Breaching Security of Full Round Tiny Encryption Algorithm

Introduction

Tiny encryption algorithm (TEA) makes use of feistel structure iterated large number of times with a 128-bit key. It uses addition and subtraction as reversible operations, and for mixing plaintext and key repetitively, a dual shift is used inside each round. A full round TEA must have 32 feistel cycles i.e. 64 rounds as prescribed by Wheeler and Needham (2005). Due to its small memory imprint and ease of implementation TEA has found its way in smart card, sensor nodes, embedded systems and other handheld devices. Israsena and Wongnamkum (2008) showed that TEA has come across low cost area requisite while consuming significantly less power than AES in secure RFID system. RFID tags have strict requirements, due to the cost related to silicon area. Developers of TEA has set key to 128-bit long so that simple search techniques of finding the relevant key can be prevented. However the block size of 64-bit in TEA limits the number of cipher text to 2^{64}. This gives us the scope of employing search attack that does not involve key as one of the parameter.
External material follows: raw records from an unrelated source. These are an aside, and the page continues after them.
/-- CHANNEL_SEGMENT: a segment of another member arrives: refused unless it is of the channel's job; kept for the run it is of; a
mismatch otherwise (15 R401, R402, R407). None arrives for which there is no free place: its sender holds it. -/
def State.segArrives (s : State) (c : ChanId) (e : SegMsg) : State :=
  let t := s.flitsIn e.plane e.node e.jobid (max 1 (cdiv e.data.length 256))
  let x := s.chan c
  if !s.accepts e.node e.jobid ∨ e.jobid ≠ (s.job x.jslot).jobid then t.refuse e.plane 1 e.node e.jobid
  else if x.st = 2 then t
  else if x.st = 1 ∧ e.run = x.run then
    (if e.key ≠ chanKey x.desc then t.chanFault c 2
     else let q := t.stage c e.dst e.src e.seg e.data; if q.2 then q.1 else s)
  else if e.run = x.run + 1 then (if x.room e.dst then t.modChan c fun x => { x with early := x.early ++ [e] } else s)
  else t.chanFault c 2

/-- A segment leaves for a rank once that has a free place in its staging area: on this module, or in another one, whose free places are a free value (log
entry 124). Gives whether it left. -/
def State.sendSeg (s : State) (c : ChanId) (src dst seg : Nat) (data : List Byte) : State × Bool :=
  let x := s.chan c
  let d := x.desc
  let p := (cdMasts d).length
  if dst / p = s.chanRank c then
    s.stage c dst src seg data
  else if !Config.placeFree s.frees then ({ s with frees := s.frees + 1 }, false)
  else
    let s := { s with frees := s.frees + 1 }
    let jb := s.job x.jslot
    let node := blkNode s.shrCfg jb.jblk (dst / p)
    let m : MastId := match x.ranks.find? fun r => decide (r.g = src) with | some r => r.m | none => 0
    let e : SegMsg := { plane := dieOf m, run := x.run, key := chanKey d, node := s.nodeId, jobid := jb.jobid, src := src, dst := dst, seg := seg, data := data }
    (s.sendTo jb.jblk node e.plane.val 1 (.segment c e node), true)

/-- The bytes of values of a format. -/
def cfBytes (f : NFmt) (vs : List Nat) : List Byte := vs.flatMap fun v => toBytes (f.width / 8) v
/-- The values that bytes hold. -/
def cfVals (f : NFmt) (n : Nat) (bs : List Byte) : List Nat :=
  (List.range n).map fun i => ofBytes ((bs.drop (f.width / 8 * i)).take (f.width / 8))

/-- CHANNEL_SEGMENT_SEND: the rank of a mast sends its segment up or down the tree (15 R402). -/
def State.segSend (s : State) (c : ChanId) (m : MastId) : State :=
  let x := s.chan c
  let d := x.desc
  match x.ranks.find? fun r => decide (r.m = m) with
  | none => s
  | some r =>
    if x.st ≠ 1 then s
    else match r.phase with
    | .sendUp =>
      let q := s.sendSeg c r.g (r.g - 2 ^ r.lvl) r.seg (cfBytes (cdCf d) r.val)
      if !q.2 then q.1
      else q.1.modRank c m fun r => if cdMode d = 1 then r.next d else { r with phase := .waitDown, val := [] }
    | .sendDown =>
      let q := s.sendSeg c r.g (r.g + 2 ^ r.lvl) r.seg (r.val.map fun v => BitVec.ofNat 8 v)
      if !q.2 then q.1 else q.1.modRank c m fun r => r.goDown d (s.chanN c) r.lvl
    | _ => s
We implemented a known-plaintext attack wherein we generated set of cipher text and we have corresponding set of plain text. Then we try to acquire as much information about plaintext as we can get from cipher text using statistical affiliation between plaintext and cipher text.
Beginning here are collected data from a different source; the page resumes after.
/-- Write a Crowsnest register. Recovery serves firmware update alone (18 R461). -/
def State.writeCrow (s : State) (r : CReg) (v : RegIn) : State :=
  match r with
  | .fwCtl =>
    (((s.ifBit v 0 State.fwBegin).ifBit v 1 fun t => t.fwFinish (Config.findings t.boot.staged)).ifBit v 2 State.fwAbort).ifBit v 3 State.fwCommit
  | .fwStage w => s.modBoot fun b => { b with stageMem := putWord b.stageMem w v }
  | _ =>
    if s.boot.stage = 6 then s
    else match r with
    | .pwrTrim => if v.low then s.trimReq (BitVec.ofNat 2 (v.fld 0 2)) else s
    | .pwrStatus => s.modPow fun p => { p with overcap := p.overcap && !v.bit 4, thermal := p.thermal && !v.bit 5 }
    | .sailCfg => s.modPow fun p => { p with furl := BitVec.ofNat 24 (v.fld 0 24) }
    | .svcCtl =>
      (((s.ifBit v 0 fun t => t.setLocate true).ifBit v 1 fun t => t.setLocate false).ifBit v 2 State.svcStrike).ifBit v 3 State.svcUnstrike
    | .modRst => s.ifBit v 0 fun t => t.modRst t.lastInput
    | .attCtl => (s.modBoot fun b => { b with attDone := b.attDone && !v.bit 2 }).ifBit v 0 State.attReq
    | .attNonce w => s.modBoot fun b => { b with nonce := putWord b.nonce w v }
    | _ => s

/-! ## The write -/

/-- Whether an agent's write reaches a register at all: a host port through its window while it is on, Crowsnest, or a core at M or within
Table 14-1. Registers outside the Crowsnest block are in the compute domain. -/
def State.mayWrite (s : State) (who : Who) (r : Reg) : Bool :=
  let on := match r with | .crow _ => s.pow.aoOn | _ => s.pow.compOn
  on && match who with
  | .host p => s.portOn p
  | .crowsnest => true
  | .core _ .m => s.pow.compOn
  | .core m .s => r.grant m 1 true
  | .core m .u => r.grant m 0 true

/-- A write of a window makes whole cells anew: a word of LDM, or the syllables it writes (02 R51). -/
def State.windowCells (s : State) (m : MastId) (r : MReg) (pa size : Nat) : Cell → Bool :=
  match r with
  | .ldm w => fun c => decide (size = 8 ∧ c = .ldm m w)
  | .imem w => imemHalves m w pa size
  | .bankMem w => fun c => decide (size = 8 ∧ c = .bank m w)
  | .accTile w => fun c => decide (size = 8 ∧ c = .tile m (Fin.ofNat 16 (s.mast m).wsel.toNat) w)
  | .breg w => fun c => decide (size = 8 ∧ c = .breg m w)
  | _ => fun _ => false

/-- Whether a write of a window of a mast takes effect (02 R78, 06 R187, 08 R239). -/
def State.windowOpen (s : State) (who : Who) (m : MastId) (r : MReg) : Bool :=
  match r with
  | .ldm _ | .imem _ => decide (who = .core m .m) || (s.mast m).core.halted
  | .breg _ => (s.mast m).sheet.stopped
  | .bankMem _ => (s.array m 0).stopped && (s.array m 1).stopped
  | .accTile _ => (s.array m (arrOfTile (Fin.ofNat 16 (s.mast m).wsel.toNat))).stopped
  | _ => true

/-- Write a register with what a write brings. -/
def State.writeReg (s : State) (who : Who) (r : Reg) (v : RegIn) : State :=
  match r with
  | .mast m q => ((s.writeCore who m q v).writeEng m q v).writeArr m q v
  | .die d q => s.writeDie d q v
  | .module q => s.writeMod who q v
  | .crow q => s.writeCrow q v

/-- What a write of `size` bytes at a local address brings to its register (01 R20). -/
def State.regIn (s : State) (who : Who) (r : Reg) (pa size : Nat) (v : Word) : RegIn :=
  let hi := decide (pa % 8 = 4)
  if size = 8 then { full := v, part := v, low := true }
  else { full := half32 (s.regVal who r) hi v.toNat, part := half32 0 hi v.toNat, low := !hi }

/-- A write of the register window: nothing happens where R19 and R20 let it reach no register, or where its agent may not write. -/
def State.regWrite (s : State) (who : Who) (pa size : Nat) (v : Word) : State :=
  match regOk pa size true with
  | none => s
  | some r =>
    if s.mayWrite who r then
      let s := match r with
        | .mast m q => if s.windowOpen who m q then s.mend (s.windowCells m q pa size) else s
        | _ => s
      s.writeReg who r (s.regIn who r pa size v)
    else s

/-! ## A function's own registers (16 R430) -/

/-- A ring size of 4 to 12; the size that another value gives is free (log entry 57). -/
def ringSize (v : Word) : BitVec 4 :=
  if 4 ≤ wfld v 0 4 ∧ wfld v 0 4 ≤ 12 then BitVec.ofNat 4 (wfld v 0 4) else Config.ringSize (BitVec.ofNat 4 (wfld v 0 4))

/-- A write of a host function's register. -/
def State.barPut (s : State) (f : FnId) (off : Nat) (v : Word) : State :=
  match off with
  | 0x08 => s.verReq f (BitVec.ofNat 16 v.toNat)
  | 0x18 => s.modFn f fun x => { x with aqSz := ringSize v, aqBase := BitVec.ofNat 52 (wfld v 12 52) }
  | 0x20 => s.modFn f fun x => { x with acqSz := ringSize v, acqBase := BitVec.ofNat 52 (wfld v 12 52) }
  | 0x28 => s.modFn f fun x => { x with evSz := ringSize v, evBase := BitVec.ofNat 52 (wfld v 12 52) }
  | 0x30 => s.evtCtl f v
  | 0x38 => s.modFn f fun x => { x with verErr := x.verErr && !wbit v 16, cqh := x.cqh && !wbit v 17 }
  | 0x1000 => s.doorbell f v
  | 0x1008 => s.adminDoorbell f v
  | 0x1010 => s.cqDoorbell f v
  | 0x2000 => s.modHport f.port fun p => { p with attn := p.attn &&& ~~~v.setWidth 17 }
  | _ => s

/-- A write of a host has completed (16 R411, R430). -/
def State.setCpl (s : State) (h : HostPort) (c : Cpl) : State := s.modHport h fun p => { p with cpl := some c }

/-- A write to BAR0 of a host function, while its port is on: it reaches a register, or completes with an error (16 R411, R430). -/
def State.barWrite (s : State) (f : FnId) (off size : Nat) (v : Word) : State :=
  if !s.portOn f.port then s
  else match barStop f off size with
    | some c => s.setCpl f.port c
    | none => (s.setCpl f.port .wrote).barPut f off v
TEA has been scrutinized and attacked by many researchers. Amandeep and Geetha (2014) examined TEA against bit sum attack and presented a set of weak keys for which there are strong correlation between bit sum of cipher text and bit sum of key with particular pattern. Wei (2010) used quantum-inspired genetic algorithms (QGAs) in the cryptanalysis of TEA. Author used informative qubit chromosomes in QGAs to break four-cycle and five-cycle TEA. Garrett and Hamilton (2007) used genetic algorithms to find out whether TEA produces random out or not. Author has created efficient distinguishers for TEA with less than three cycles. Hernandez and Isasi (2004) proved TEA with less than five cycles as weak against the proposed distinguishers. Wagner, Kelsey and Schneier (1997) presented an attack that needs 2^{23} chosen plaintexts, 2^{32} offline computations and one related key query to recover entire TEA key. Author pools ideas from differential cryptanalysis and Biham’s key rotation attack. Reddy V. A. found some of the weakness in TEA but also concludes TEA as the best cryptographic algorithm for small devices when used with more than six rounds of feistel routines (Reddy, 2003). Moon et al. presented impossible differential cryptanalysis of TEA (Moon, Kpngdeok, 2002). Authors were able to find 128-bit key of 11 round TEA by exploiting the design simplicity of algorithm. Saarinen (1998) described differential attack on TEA that solves the secret key using 2^{34} chosen plaintext and with some computation.